**Exercise**.
Go through the entries below and return every line that contains "ends".

§

-- ==== Sys2Proof/Machine/PolderCmd.lean ====
section
/-! DEFINITION. The commands that change a polder's state (02 R71 to R73, R48, R51): start, halt, resume, reset, release.
Readings: log 41, DEDUCED. -/

namespace Sys2Proof.Machine

open Sys2Proof

/-! ## Start, halt, resume -/

/-- Polder p runs: its next frame is due at the next wafer tick. -/
def runs (p : Nat) (s : State) : State :=
  modPolder s p (fun x => { x with state := 2, cause := 0, halting := false, abrupt := [], nextTick := s.tick.count.toNat + 1 })

/-- POLDER_START: a budget above the bound of 02 R51 is refused with reason BUDGET. -/
def execPolderStart (q : Nat) (s : State) : Out :=
  hostCmd q 0x02 (fun c s =>
    let p := polderArg c
    let x := getPolder s p
    let fits := match x.cfg with | some k => budgetFits k (nextPeriod s) | none => false
    if x.state != 1 || x.releasing || !s.tick.run then refuseState q c false s
    else if !fits then refuseState q c true s
    else finish q stOk 0 (runs p s)) s

/-- POLDER_HALT: HALTED at once between frames, else at the completion of the frame in progress, when the command completes;
one taken while a halt is pending completes with OK (R73). -/
def execPolderHalt (q : Nat) (s : State) : Out :=
  hostCmd q 0x03 (fun c s =>
    let p := polderArg c
    let x := getPolder s p
    if x.state != 2 then refuseState q c false s
    else if x.halting || !x.abrupt.isEmpty then finish q stOk 0 s
    else if x.frame.isSome then setPolder s p { x with halting := true, hostAt := some (mclk s) }
    else haltedWith p 1 (modPolder s p (fun x => { x with hostAt := some (mclk s) }))) s

/-- Is a field with units or static lanes of polder p down. -/
def polderDown (s : State) (p : Nat) : Bool := (List.range 64).any (fun f => (polderIn s p f || transitIn s p f) && fieldDown s f)

/-- Polder p is resumed: own waiters are removed (08 R303). -/
def resumed (p : Nat) (s : State) : State := runs p (dropOwn p s)

/-- POLDER_RESUME (R71; 14 R476, 15 R519): the dikewatch record of a halted frame is completed first. -/
def execPolderResume (q : Nat) (s : State) : Out :=
  hostCmd q 0x04 (fun c s =>
    let p := polderArg c
    let x := getPolder s p
    if x.state != 3 || x.releasing || !s.tick.run || x.dead || x.evacUnits then refuseState q c false s
    else if polderDown s p then finish q stPdown 0 s
    else finish q stOk 0 (resumed p (dikewatchDone p s))) s

/-! ## Reset and release -/

/-- POLDER_RESET: a frame that awaits replay is lost (R81), a pending swap ends with STATE, dirty lines are written back; RESETTING
until the reload (Reset.resetTick). -/
def execPolderReset (q : Nat) (s : State) : Out :=
  hostCmd q 0x05 (fun c s =>
    let p := polderArg c
    let x := getPolder s p
    if !([1, 3].contains x.state) || x.releasing || x.dead then refuseState q c false s
    else
      let s := cancelSwap p stState (dropAwait p (dikewatchDone p s))
      flushPolder p (modPolder s p (fun x => { x with state := 4, cause := 0, halting := false, abrupt := [] }))) s

/-- Has polder p a context that is neither FREE nor SEALED. -/
def hasContexts (s : State) (p : Nat) : Bool := !(ctxsOf s p [1, 2, 3, 4, 5]).isEmpty

/-- POLDER_RELEASE: VACANT at once where no dirty line is to be written back, else when that is done (05 R196). -/
def execPolderRelease (q : Nat) (s : State) : Out :=
  hostCmd q 0x06 (fun c s =>
    let p := polderArg c
    let x := getPolder s p
    if !([1, 3].contains x.state) || x.releasing || hasContexts s p then refuseState q c false s
    else
      let s := modPolder (cancelSwap p stState (dropAwait p (dikewatchDone p s))) p (fun x => { x with releasing := true })
      if polderDirty s p then flushPolder p s else releaseEnd p s) s

end Sys2Proof.Machine
end

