/-- Step 4 of a boot is complete once no stack is left to train: step 5 is in progress (R493), with class 15 of the user table (R503). -/
def memoriesDone (s : State) : State :=
  if s.boot.phase = 3 && !stackStarting s then modBoot (calApply (fun _ => true) s) (fun b => { b with phase := 4, wave := 0 }) else s

/-- Step 3 begins (R493): the maps and the calibration are read, classes 1 to 3 are applied, and the fields come on. -/
def bootNetwork (s : State) : State :=
  let s := modBoot (stopTicks s) (fun b => { b with phase := 2, err := 0, ready := false, wave := 0 })
  if !Config.pllGood then bootFail 3 s
  else
    let s := mapChange (fun m => { m with bootSeq := m.bootSeq + 1 }) s
    let s := calApply (fun k => decide (k ≤ 3)) (bootCal s)
    let s := forEach (List.range 64) fieldBoot s
    if !anyField s then bootFail 3 s else s

/-- Step 3 ends and step 4 begins (R493): the field controllers' firmware, the boot route tables as the bank of epoch 0, the domains of
memory and links, and classes 4 and 5 of the user table. -/
def bootMemories (s : State) : State :=
  let s := fcLoad 0 63 s
  let s : State := { s with epoch := { bank0 := bankNow s {} } }
  let s := forEach (List.range 64) (fun f s => if (getField s f).up then s else recross f s) s
  let s := calApply (fun k => decide (k ≤ 5)) s
  let s := forEach (List.range 4) (fun q s => if domOn s (96 + q) then s else quadOn q s) s
  memoriesDone (modBoot (linksOn (stacksStart s)) (fun b => { b with phase := 3 }))

/-- Fields of a wave of step 5 (R494). -/
def waveSize (s : State) : Nat := (64 + bootWaves s - 1) / bootWaves s

/-- Have all waves completed. -/
def wavesDone (s : State) : Bool := decide (s.boot.wave * waveSize s ≥ 64)

/-- The next wave of step 5 (R494): its fields release their units from reset and write zero to local SRAM and MU banks. -/
def bootWave (s : State) : State :=
  let first := s.boot.wave * waveSize s
  let fs := (List.range (waveSize s)).map (first + ·)
  let mine := fun (u : Nat) => isUnit u && fs.contains (fieldOf u)
  let s := forEach fs (fun f s => modField s f (fun x => { x with held := false })) s
  let s : State := { s with
    cores := s.cores.map (fun e => (e.1, if mine e.1 then { e.2 with sram := [] } else e.2)),
    mus := s.mus.map (fun e => (e.1, if mine e.1 then { e.2 with mem := [] } else e.2)) }
  modBoot s (fun b => { b with wave := b.wave + 1 })

/-- STACK_TRAINING: a MEC has trained its stack, or failed (R495). -/
def execStackTraining (n : Nat) (ok : Bool) (s : State) : Out :=
  if n ≥ 32 then .fault (.noSuchObject n)
  else if (getDom s (64 + n)).st != 3 || !domOn s (96 + n / 8) then .next s
  else if ok then
    let s := modDom { s with stackBits := setBit s.stackBits n } (64 + n) (fun d => { d with st := 1 })
    .next (memoriesDone (modMec s n (fun m =>
      { m with calTick := s.tick.count, calLeft := 0, tempCal := m.tempNow, scrubFrom := s.now, scrubBase := scrubbed m })))
  else .next (memoriesDone (stackOff n (mapChange (fun m => { m with stackBits := setBit m.stackBits n }) s)))

/-- FC_START_TIMEOUT: field controller f has not started: its field is fenced (R496). -/
def execFcStartTimeout (f : Nat) (s : State) : Out :=
  if f ≥ 64 then .fault (.noSuchObject f)
  else if s.boot.ready || !([2, 3, 4].contains s.boot.phase) || fieldDown s f then .next s
  else
    let s := modField (fenceField f s) f (fun x => { x with firmware := none })
    .next (if !anyField s then bootFail 3 s else if s.boot.phase = 2 then s else armDown s)

/-- A fault found by the boot's self-test (R494). -/
def bootFault (x : SiteFault) (s : State) : State :=
  rowChange x.field x.prow (fun r =>
    { slotFault x.chain x.slot r with factory := r.factory || isFactory x.field x.prow x.chain x.slot }) s

/-- Rows whose chains are exhausted are fenced, and local rows mapped (01 R20, R22). -/
def bootRows (f : Nat) (s : State) : State :=
  remap f (fenceSpent f s)

/-- Does a reported fault name a site of a field that is up. -/
def siteFaultOk (s : State) (x : SiteFault) : Bool :=
  decide (x.field < 64) && decide (x.prow < 100) && (x.chain == 3 || (decide (x.chain < 3) && decide (x.slot < (chainSlots x.chain).1))) &&
    (getField s x.field).up

/-- BOOT_DONE: the last wave of the compute step is complete, with the faults that the self-test found (R493 steps 5, 6). -/
def execBootDone (faults : List SiteFault) (s : State) : Out :=
  if s.boot.ready || s.boot.phase != 4 || !wavesDone s then .next s
  else
    let s := forEach (faults.filter (siteFaultOk s)) bootFault s
    let s := forEach ((List.range 64).filter (fun f => (getField s f).up)) bootRows s
    let w := bootWaves s
    let s := modBoot s (fun b => { b with phase := 5, ready := true, waves := BitVec.ofNat 5 w })
    .next (raise 0x01 none none none (w + 2 ^ 8 * s.boot.ucal.toNat) s)

/-! ## Brownout and thermal trip (14 R480, R481) -/

/-- The newest save, committed or not, with its slot. -/
def latestSave (w : Power) : Option (Bool × Save) :=
  match w.save0, w.save1 with
  | some a, some b => if a.serial < b.serial then some (true, b) else some (false, a)
  | some a, none => some (false, a)
  | none, some b => some (true, b)
  | none, none => none

/-- The save that a start restores: the newest, where it is committed (14 R483, R484; log 40, DEDUCED). -/
def startSave (w : Power) : Option Save := (latestSave w).bind (fun e => if e.2.committed then some e.2 else none)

§

**Final answer**.
/-- POLDER_RESET: a frame that awaits replay is lost (R81), a pending swap ends with STATE, dirty lines are written back; RESETTING
/-- Step 3 ends and step 4 begins (R493): the field controllers' firmware, the boot route tables as the bank of epoch 0, the domains of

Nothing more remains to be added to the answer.